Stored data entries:
◇ ◇ ◇
-- ==== Sys2Proof/Laws/Memory.lean ====
section
/-! SUPPORT. What the operations of the machine do to memory: `mem_` lemmas for those that leave it as it is, `wf_` lemmas for those that may write
it, which keep its canonical form. -/
namespace Sys2Proof.Machine
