theorem cancelMessage (die : Nat) (group : Nat) : Statement (.cancelMessage die group) :=
  ⟨Nat.two_pow_pos 33, fun _ _ _ e => nomatch e⟩

theorem cancelForcedStop (inst : Nat) : Statement (.cancelForcedStop inst) :=
  ⟨Nat.two_pow_pos 33, fun _ _ _ e => nomatch e⟩

theorem iterTimerHalf (deck : Nat) : Statement (.iterTimerHalf deck) :=
  ⟨Nat.two_pow_pos 33, fun _ _ _ e => nomatch e⟩

theorem iterOverrun (deck : Nat) : Statement (.iterOverrun deck) :=
  ⟨Nat.two_pow_pos 33, fun _ _ _ e => nomatch e⟩

theorem iterOverrunEnd (inst : Nat) : Statement (.iterOverrunEnd inst) :=
  ⟨Nat.two_pow_pos 33, fun _ _ _ e => nomatch e⟩

theorem trapEntry (deck : Nat) : Statement (.trapEntry deck) :=
  ⟨Nat.two_pow_pos 33, fun _ _ _ e => nomatch e⟩

theorem mutualStall (deck : Nat) : Statement (.mutualStall deck) :=
  ⟨Nat.two_pow_pos 33, fun _ _ _ e => nomatch e⟩

theorem invalidationComplete (inval : Nat) : Statement (.invalidationComplete inval) :=
  ⟨Nat.two_pow_pos 33, fun _ _ _ e => nomatch e⟩

theorem invalidationWatchdog (inval : Nat) : Statement (.invalidationWatchdog inval) :=
  ⟨Nat.two_pow_pos 33, fun _ _ _ e => nomatch e⟩

theorem rollback (inst : Nat) : Statement (.rollback inst) :=
  ⟨Nat.two_pow_pos 33, fun _ _ _ e => nomatch e⟩

theorem hbmRefresh (stack : Nat) (ch : Nat) (pc : Nat) (bank : Nat) : Statement (.hbmRefresh stack ch pc bank) :=
  ⟨Nat.two_pow_pos 33, fun _ _ _ e => nomatch e⟩

theorem hbmScrubWriteback (block : Nat) : Statement (.hbmScrubWriteback block) :=
  ⟨Nat.two_pow_pos 33, fun _ _ _ e => nomatch e⟩

theorem pinRepair (stack : Nat) (ch : Nat) (pin : Nat) : Statement (.pinRepair stack ch pin) :=
  ⟨Nat.two_pow_pos 33, fun _ _ _ e => nomatch e⟩

theorem pinRepairEnd (stack : Nat) (ch : Nat) : Statement (.pinRepairEnd stack ch) :=
  ⟨Nat.two_pow_pos 33, fun _ _ _ e => nomatch e⟩

theorem e2eTimeout (inst : Nat) (dest : Nat) : Statement (.e2eTimeout inst dest) :=
  ⟨Nat.two_pow_pos 33, fun _ _ _ e => nomatch e⟩

theorem messageResend (seq : Nat) : Statement (.messageResend seq) :=
  ⟨Nat.two_pow_pos 33, fun _ _ _ e => nomatch e⟩

theorem engineRowPerform (core : Nat) (eng : Nat) (row : Nat) : Statement (.engineRowPerform core eng row) :=
  ⟨Nat.two_pow_pos 33, fun _ _ _ e => nomatch e⟩

theorem machineCheckHandlerTimeout (deck : Nat) : Statement (.machineCheckHandlerTimeout deck) :=
  ⟨Nat.two_pow_pos 33, fun _ _ _ e => nomatch e⟩

theorem resetDeassert : Statement (.resetDeassert) :=
  ⟨Nat.two_pow_pos 33, fun _ _ _ e => nomatch e⟩

theorem triggerWrite (value : Word) : Statement (.triggerWrite value) :=
  ⟨Nat.two_pow_pos 33, fun _ _ _ e => nomatch e⟩

theorem uploadWindowWrite (die : Nat) (off : Nat) (value : Word) : Statement (.uploadWindowWrite die off value) :=
  ⟨Nat.two_pow_pos 33, fun _ _ _ e => nomatch e⟩

theorem hmaskWrite (k : Nat) (value : Word) : Statement (.hmaskWrite k value) :=
  ⟨Nat.two_pow_pos 33, fun _ _ _ e => nomatch e⟩

theorem tempTableWrite (entry : Nat) (value : Lane) : Statement (.tempTableWrite entry value) :=
  ⟨Nat.two_pow_pos 33, fun _ _ _ e => nomatch e⟩

theorem registerWrite (off : Nat) (value : Word) : Statement (.registerWrite off value) :=
  ⟨Nat.two_pow_pos 33, fun _ _ _ e => nomatch e⟩

theorem coreReqRun (core : Nat) : Statement (.coreReqRun core) :=
  ⟨Nat.two_pow_pos 33, fun _ _ _ e => nomatch e⟩

theorem coreReqGate (core : Nat) : Statement (.coreReqGate core) :=
  ⟨Nat.two_pow_pos 33, fun _ _ _ e => nomatch e⟩

theorem coreReqOff (core : Nat) : Statement (.coreReqOff core) :=
  ⟨Nat.two_pow_pos 33, fun _ _ _ e => nomatch e⟩

theorem dieReqActive (die : Nat) : Statement (.dieReqActive die) :=
  ⟨Nat.two_pow_pos 33, fun _ _ _ e => nomatch e⟩

theorem dieReqRetain (die : Nat) : Statement (.dieReqRetain die) :=
  ⟨Nat.two_pow_pos 33, fun _ _ _ e => nomatch e⟩

theorem dieReqOff (die : Nat) : Statement (.dieReqOff die) :=
  ⟨Nat.two_pow_pos 33, fun _ _ _ e => nomatch e⟩

theorem pageRequestResponse (ctx : Nat) (page : Nat) (answer : Option (Nat × Bool × Bool)) : Statement (.pageRequestResponse ctx page answer) :=
  ⟨Nat.two_pow_pos 33, fun _ _ _ e => nomatch e⟩

theorem atsInvalidateRequest (ctx : Nat) (base : Nat) (len : Nat) : Statement (.atsInvalidateRequest ctx base len) :=
  ⟨Nat.two_pow_pos 33, fun _ _ _ e => nomatch e⟩

theorem hbmRefreshIntervalChange (stack : Nat) (layer : Nat) (celsius : Nat) : Statement (.hbmRefreshIntervalChange stack layer celsius) :=
  ⟨Nat.two_pow_pos 33, fun _ _ _ e => nomatch e⟩

theorem linkDown (link : Nat) : Statement (.linkDown link) :=
  ⟨Nat.two_pow_pos 33, fun _ _ _ e => nomatch e⟩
◇ ◇ ◇
PROBLEM DESCRIPTION ▸
Search the data above for lines holding "inst" and copy each of them.

EXERCISE RESPONSE ▸
theorem cancelForcedStop (inst : Nat) : Statement (.cancelForcedStop inst) :=
theorem iterOverrunEnd (inst : Nat) : Statement (.iterOverrunEnd inst) :=
theorem rollback (inst : Nat) : Statement (.rollback inst) :=
theorem e2eTimeout (inst : Nat) (dest : Nat) : Statement (.e2eTimeout inst dest) :=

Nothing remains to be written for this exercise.